Algebraic effects work quite differently than how React implements hooks though. It’s still an open question how they would be implemented on the JS platform, or indeed if they even could be in a performant and efficient way. Meanwhile, JS platform ships with an async runtime that exposes Promises as the main async API, which happens to fit very well with ReScript thanks to the ease of binding to the API.
If the question is between (a) use an unknown new effect system that no one knows how it would perform on the JS platform, and (b) use the Promise API with the existing async runtime that everyone knows, I think you would have a hard time convincing people to go with (a).
I agree that async isn’t the headline use case in JS, although it would certainly be improved with alg effects.
What I would like to see is some real progress on the JS proposal, hopefully one day in the far future it will reach stage 2 and ReScript can have a real crack at implementing targeting it.
Part of the plan for multicore OCaml is to include non-monadic green threading into the runtime. In order to allow for this, algebraic effects are being added to the language. These are similar to exceptions but with a bookmark to the current position of the execution (aka continuation) added to each “exception” (aka effect) thrown, so one has the option to continue execution after handling the effect.
Initially, this was going to exist outside of the type system.
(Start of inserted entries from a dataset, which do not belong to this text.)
-- ==== Sys2Proof/Machine/Issue.lean ====
section
/-!
DEFINITION. What comes next: the choice of a group (R223, R224, R228), its fetch and successor checks (R54, R98), checked issue (R226, R227), and debugger stops and steps
(R208, R235 to R237).
-/

namespace Sys2Proof.Machine

/-! ## The choice of a group (R215, R224) -/

/-- A READY group as the choice looks at it: its place, AGE, launch priority, the order of ties, whether its wave has an open record with arrivals, the wave's last issue,
and whether its `yield` excludes it because another group of the quadrant is ready. -/
structure Cand where
  loc : Loc
  age : Nat
  prio : Nat
  tie : List Nat
  rec3 : Bool
  last : Nat
  yields : Bool
  deriving DecidableEq, Repr

/-- The lexicographic order of lists of numbers. -/
def lexLt : List Nat → List Nat → Bool
  | [], [] => false
  | [], _ :: _ => true
  | _ :: _, [] => false
  | a :: l, b :: m => decide (a < b) || (a == b && lexLt l m)

/-- The candidate with the least key. -/
def leastBy (key : Cand → List Nat) (l : List Cand) : Option Cand :=
  l.foldl (fun (b : Option Cand) x => match b with | none => some x | some y => if lexLt (key x) (key y) then some x else some y) none

/-- A key by which the greatest AGE comes first, then the order of ties. -/
def Cand.byAge (c : Cand) : List Nat := (2 ^ 128 - c.age) :: c.tie

/-- A key by which the wave whose last issue is the oldest comes first, by the order of ties among such waves, then in it the greatest AGE. -/
def Cand.byWave (c : Cand) : List Nat := c.last :: c.tie.take 2 ++ (2 ^ 128 - c.age) :: c.tie.drop 2

/-- The choice of R224 among candidates, and whether it was made at step 3; `run3` counts the quadrant's last issues at that step. -/
def chooseGroup (run3 : Nat) (l : List Cand) : Option (Cand × Bool) :=
  match leastBy Cand.byAge (l.filter (fun c => decide (c.age ≥ 128))) with
  | some c => some (c, false)
  | none =>
    let l2 := l.filter (fun c => !c.yields)
    let top := l2.foldl (fun m c => max m c.prio) 0
    let l3 := l2.filter (fun c => c.prio == top)
    match if run3 ≥ 8 then none else leastBy Cand.byAge (l3.filter (·.rec3)) with
    | some c => some (c, true)
    | none => (leastBy Cand.byWave l3).map (fun c => (c, false))

/-- Does a context issue unchecked (R214, R228)? -/
def CtxSt.unchecked (c : CtxSt) : Bool := c.cflags.getLsbD 2

/-- The candidate that a group of a wave is. DESIGN CHOICE, log entry 72. -/
def Team.cand (t : Team) (w : Wave) (cyc slot : Nat) (h : Bool) (g : Group) : Cand :=
  { loc := { team := t.id, wave := w.idx, slot := slot, handler := h }, age := cyc - g.since, prio := t.prio
    tie := [t.admitted, w.idx, if h then 0 else g.low, slot], rec3 := w.recs.any (fun r => r.valid && r.arrived != 0), last := w.lastIssue, yields := decide (g.yieldTill > cyc) }

/-- The candidates of a wave: its groups that satisfy a test, the handler fragment's included (R234). -/
def Team.waveCands (t : Team) (w : Wave) (cyc : Nat) (p : Group → Bool) : List Cand :=
  (w.slotsWith p).map (fun k => t.cand w cyc k false (w.group k)) ++
  (match w.handler with | some h => if p h.g then [t.cand w cyc 72 true h.g] else [] | none => [])

/-- Each candidate with its exclusion: a `yield` excludes a group only while another one is ready (R224). -/
def excluded (l : List Cand) : List Cand := if l.length ≤ 1 then l.map (fun c => { c with yields := false }) else l

/-- The READY groups of a quadrant that may issue in its cycle. -/
def State.cands (s : State) (core quad : Nat) : List Cand :=
  let cyc := ((s.core core).quad quad).cyc
  excluded (s.teams.flatMap (fun t =>
    if !t.resident then []
    else t.waves.flatMap (fun w =>
      if t.coreOf w = core && w.quad = quad then t.waveCands w cyc (fun g => g.st = .ready && decide (g.ready ≤ cyc)) else [])))

/-- Does a candidate's team issue unchecked (R228)? -/
def State.unchecked (s : State) (c : Cand) : Bool := (s.team? c.loc.team).elim false (fun t => (s.ctx t.ctx).unchecked)

/-- The candidates in the order in which R224 would choose them, each with whether its choice is made at step 3; `n` bounds their number. -/
def orderCands : Nat → Nat → List Cand → List (Cand × Bool)
  | 0, _, _ => []
  | n + 1, run3, l =>
    match chooseGroup run3 l with
    | some (c, at3) => (c, at3) :: orderCands n (if at3 then run3 + 1 else 0) (l.filter (fun x => x.loc != c.loc))
    | none => []

/-- All candidates, each once, in the order in which R224 would choose them: a `yield` puts a group behind the others, and when only such groups are left it excludes none
(R215, R237). -/
def orderAll : Nat → Nat → List Cand → List Cand
  | 0, _, _ => []
  | n + 1, run3, l =>
    match (chooseGroup run3 (excluded l)).orElse (fun _ => chooseGroup run3 (l.map (fun c => { c with yields := false }))) with
    | some (c, at3) => c :: orderAll n (if at3 then run3 + 1 else 0) (l.filter (fun x => x.loc != c.loc))
    | none => []

/-! ## The issue of a chosen group (R75, R98, R209, R227) -/

/-- What comes of an act: the state when nothing is left to do, or an instruction or event to run. -/
inductive Ready where
  | done (s : State)
  | run (i : Instr) (s : State)
  deriving DecidableEq, Repr

/-- The `lds` results of a team that are due by now reach their registers (R128). -/
def State.ldsDue (s : State) (t : Nat) : State :=
  match s.team? t with
  | none => s
  | some x => (x.lds.filter (fun p => match x.waves[p.wave]? with | some w => decide (p.due ≤ s.cycOf x w) | none => false)).foldl (fun a p => a.ldsDone t p) s

/-- A chosen group: the watchdog's cause, its successor checks, its fetch and decoding, then the instruction to run, with a disagreement of the two datapaths
that it will meet when it issues (R227). DEDUCED, log entry 29. -/
def State.issueAt (s0 : State) (l : Loc) (disagree : Bool) : Ready :=
  let s := s0.ldsDue l.team
  match s.env? l [] with
  | none => .done s
  | some e =>
    let pc := e.g.pc.toNat
    if e.g.late && !l.handler then .done (({ s.modGroup l (fun g => { g with late := false }) with cur := none }).groupCause e 0 0x11 0 0)
    else
      match s.fetch e.core e.team.ctx pc e.g.chooser.toNat with
      | .wait pages => .done (s.stallOn l .stalled (.walk pages))
      | .cause k d a h => .done (((if k = 0x12 then s.logLoss 0 e.team.serial e.core 0x12 else s).issued e).takeCause l k d a h)
      | .code ps =>
        match decode e.dc ps with
        | .notHead => .done ((s.issued e).takeCause l 0x02 0 pc e.g.chooser.toNat)
        | .illegal r => .done (s.groupCause e 0 0x01 r.code 0)
        | .instr i => .run i { s with cur := some l, disagree := disagree && !(s.ctx e.team.ctx).unchecked }

/-- Is the group at a place READY? -/
def State.readyAt (s : State) (l : Loc) : Bool := (s.group? l).elim false (fun g => g.st = .ready)

/-- A pairing closes, and its cycles pass; without one, groups found for a primary that did not issue are forgotten (R228). -/
def Quad.close (q : Quad) : Quad := { q with cyc := q.cyc + q.pair, pair := 0, seconds := [], scal := none }

/-- The second group of an open pairing issues (R228): the first of those found when the pairing was chosen that is READY still; with none left the pairing closes and its
cycles pass. -/
def State.issueSecond (s : State) (core quad : Nat) (disagree : Bool) : Ready :=
  let q := (s.core core).quad quad
  match q.seconds.dropWhile (fun x => !s.readyAt x.1) with
  | [] => .done (s.modQuad core quad Quad.close)
  | x :: r => (s.modQuad core quad (fun q => { q with at3 := x.2, seconds := x :: r })).issueAt x.1 disagree

/-- A quadrant issues (R223, R224, R228): the group of R224, and for an unchecked context the groups that may issue beside it in the same cycle are found with it. With no
group to choose the cycle passes. Groups of which a source is pending are STALLED by then (R220). DESIGN CHOICE, log entry 72. -/
def State.issueQuad (s0 : State) (core quad : Nat) (disagree : Bool) : Ready :=
  let q := (s0.core core).quad quad
  if q.pair != 0 then s0.issueSecond core quad disagree
  else
    let s := (s0.cands core quad).foldl (fun a c => (a.ldsDue c.loc.team).examine c.loc) s0
    let l := s.cands core quad
    match chooseGroup q.run3 l with
    | none => .done (s.modQuad core quad (fun q => { q with cyc := q.cyc + 1, seconds := [], scal := none }))
    | some (c, at3) =>
      let beside := if s.unchecked c then orderCands l.length (if at3 then q.run3 + 1 else 0) (l.filter (fun x => x.loc != c.loc && s.unchecked x)) else []
      let sc := if beside.isEmpty then none else (s.wave? c.loc.team c.loc.wave).map (fun w => (c.loc.team, c.loc.wave, w.s))
      (s.modQuad core quad (fun q => { q with at3 := at3, seconds := beside.map (fun x => (x.1.loc, x.2)), scal := sc })).issueAt c.loc disagree

/-! ## The debugger (R208, R235 to R237) -/

/-- DEBUG_STOP (R235). -/
def State.debugStop (s : State) (t : Nat) : State :=
  match s.team? t with
  | some x => if (s.ctx x.ctx).dbg then s.freezeTeam t else s
  | none => s

/-- DEBUG_RESUME (R237): time spent FROZEN counts toward neither the watchdog nor R230; a region that a step opened meanwhile is timed from now on. -/
def State.debugResume (s : State) (t : Nat) : State :=
  match s.team? t with
  | none => s
  | some x =>
    if !x.stopped then s
    else s.modTeam t (fun x =>
      { x with stopped := false, focus := none, idle := min s.clock.toNat (x.idle + (s.clock.toNat - x.stopCyc))
               waves := x.waves.map (fun w =>
                 { w with regionAt := w.regionAt + (s.ns - max x.stopAt w.regionAt) }.mapGroups (fun g => { g.thaw x.resident (s.cycOf x w) with breaking := false })) })

/-- What a step reports of a focus that is not ready: a state of R219 (R236). -/
def State.report (s : State) (st : GState) : State := { s with readOut := leBytes 4 st.code }

/-- The team stops again after a debugger's step, and the focus is found from the lanes of the old one (R236): the group of the lowest lane that neither faulted nor exited,
else the parked group, else none. A focus that has issued nothing, because the step found that it must wait, is reported with its state. -/
def State.refreeze (s : State) (t w : Nat) (mask : DWord) : State :=
  let s1 := s.stopTeam t
  match s1.wave? t w with
  | none => s1
  | some y =>
    if mask = 0 then s1
    else
      let bad (i : Nat) : Bool := y.slots.any (fun g => g.st != .free && g.recs.any (fun r => r.lane == i))
      let l := (maskLanes y.width mask).filter (fun i => !y.exited.getLsbD i)
      let next := ((l.filter (fun i => !bad i)).head?).orElse (fun _ => l.head?)
      let s2 := s1.modTeam t (fun x => { x with focus := next.map (fun i => (w, i)) })
      let waits (g : Group) : Bool := match g.wait with | .none => false | .stall _ => false | _ => g.under = .stalled && g.mask = mask
      if y.slots.any waits then s2.report .stalled else s2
However, this introduces many issues, and we’d much rather have it be typed and handled by the type system. Extending OCaml’s type system with algebraic effects would make it similar to Haskell’s, but without requiring monads for effects.
I think that document is slightly outdated. OCaml 5 beta is currently available and has effects. The full manual for them is here. But from my understanding, effects will still be considered experimental even after 5.0 is fully released, and there’s still not an obvious way to translate them to JavaScript.
For anyone interested, OCaml 5 with effects is fully released, and Js_of_ocaml (the other OCaml-to-JS compiler) has effects supported in its master branch now (which is unreleased as of this writing).
The way that JSOO supports effects is interesting. You can see their discussion on the PR here. The basic story is that they transform the JS output to use continuation-passing-style. As a tradeoff, the JS is much larger and slower, and the interop between OCaml and JS is more complicated. (And it’s probably less readable.)
So while it’s cool that we have a working example of effects in JS, they still don’t seem viable for a project like ReScript yet, IMO. However, I’m excited to see how they develop in the near future!
I think dependency injection is actually a good way to think about it!
Importantly though where you would classically create a global “DI container”, with effects you can create many containers over different parts of the call tree. In this way it’s more akin to React’s context, which can also be thought of as a DI mechanism.
Effect also have properties from other inversion of control techniques such as callbacks in that an effect can resume a suspended execution.